For example, I remember once hearing a woman sneeze in the toilet at work. The power of the sneeze vibrated the door and echoed throughout the room. When I saw which of my colleagues came out, she occupied my thoughts for a very long time for several months, years and even today I think of her. (I even thought at that moment that she came in there so that she could sneeze or even be sneezed). If I hadn't had this sneezing fetish, I probably would have walked past the toilet door without even paying attention and it wouldn't have impacted my thoughts for all these years.

Regarding my fictions, I love to write, it's one of my passions. If I hadn't had my sneeze fetish, I would focus more on my non-erotic stories. I would then experience a whole other pleasure, because when I write a novel or a classic story, I feel mostly fun, whereas with my fictions of sneezing, I am rather excited. x)

For my private life, if I wasn't attracted to sneezing, I think I would have been attracted to something else entirely. We all have our differences, some like sneezing, others noses, eyes, legs, buttocks, chests, hands, feet, domination, submissions, materials, always at different levels and from different angles of view. It is true that for sneezing, it is very different. Seeing someone sneeze in the street is something you can't always hide and for a sneeze fetish, it is a combination of intimacy for all to see. Which can be very disconcerting. So I think my life, my daily life would have been less troubled or disturbed and I could have focused my mind on other less intimate and personal matters.

Nonetheless, I pride myself on being a sneeze fetish because I see my fetish as a very sweet, tender and complex attraction. When I sometimes hear about other people around me who are more focused on the buttocks or the chest, I find their words blunt and without any real tenderness. If I hadn't had this sweeter attraction, I might have been like them. :unsure:

In conclusion, my sneezing fetish has led me to who I am today, to my core identity. I feel a lot of good being as I am. Even though my daily life can be disturbed or embarrassed, I have learned to live this way and when I see certain people around me, who only focus on the surface of things. I am rather proud to be what I am. :razz:

Having said that, I also agree with what Travel says when it says it complicates things. It is often very difficult to be able to talk about it freely with other people. To be able to talk about it with his wife, that she can really understand us. Basically, there is really only here or on other websites where we can find people who really understand us, but we are often too dispersed around the world to be able to find ourselves.
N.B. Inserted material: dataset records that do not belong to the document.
-- ==== Sys2Proof/Machine/Reference.lean ====
section
/-!
DEFINITION. What the engine computes, said without the engine: the blocks of a byte string, the padded
message, and the end-to-end function (spec/43_finish.md R160, R161). The meanings do not use these;
the statements compare the engine with them.
-/

namespace Sys2Proof.Machine

/-- The 128 bytes of a byte string from offset `128·j` on (00_scope.md R8). -/
def blockAt (bytes : List Byte) (j : Nat) : Block :=
  Vector.ofFn fun i => bytes.getD (128 * j + i.val) 0

/-- The complete 128-byte blocks of a byte string, in order (42_update.md R136). -/
def blocksOf (bytes : List Byte) : List Block := (List.range (bytes.length / 128)).map (blockAt bytes)

/-- The state words after a sequence of blocks (41_compress.md R120). -/
def compressBlocks (h : StateWords) (blocks : List Block) : StateWords := blocks.foldl compress h

/-- `zeros((111 − n) mod 128)`, the zero padding after `n` bytes and the marker (43_finish.md R160). -/
def zeroPadding (n : Nat) : List Byte := List.replicate ((111 - (n : Int)) % 128).toNat 0x00

/-- `BE128(v)`, the 16-byte big-endian form (43_finish.md R161). -/
def bytesBE128 (v : Nat) : List Byte :=
  bytesBE64 (BitVec.ofNat 64 (v / 2 ^ 64)) ++ bytesBE64 (BitVec.ofNat 64 v)

/-- The bytes `FINISH` compresses: the live tail, the marker, the zeros and the two halves of the length
(43_finish.md R160). -/
def State.paddedTail (s : State) : List Byte :=
  s.live ++ [0x80] ++ zeroPadding s.fill ++ bytesBE64 s.highBitCount ++ bytesBE64 (bitlenLo s.totalBytes)

/-- The padded message (43_finish.md R161). -/
def padMessage (m : List Byte) : List Byte :=
  m ++ [0x80] ++ zeroPadding m.length ++ bytesBE128 (8 * m.length)

/-- The eight state words of a whole message (43_finish.md R161). -/
def messageWords (m : List Byte) : StateWords := compressBlocks iv (blocksOf (padMessage m))

/-- The 32-byte digest of a message: the first 32 bytes of the state words (43_finish.md R161). -/
def messageDigest (m : List Byte) : List Byte := digestBytes (messageWords m)

end Sys2Proof.Machine
end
Loneliness or the anguish of rejection, for a fetishist is very often unbearable. It would be so much easier if everyone had the same attractions, but no, the universe is a fan of diversity. Maybe one day, in a few centuries, people will be more open to the differences of others. Fortunately, it is already happening slowly. More and more people accept homosexuality and even other attractions. ^_^


@aggedy_ann
I am very saddened by your story, I sincerely sympathize. In a way, I went through a bit of the same thing. During my childhood and part of my adolescence, I found myself cut off from everything and I always felt that I had lost a lot of possibilities at this level. My fetishism wasn't the main cause, but it was part of it because I felt way too different.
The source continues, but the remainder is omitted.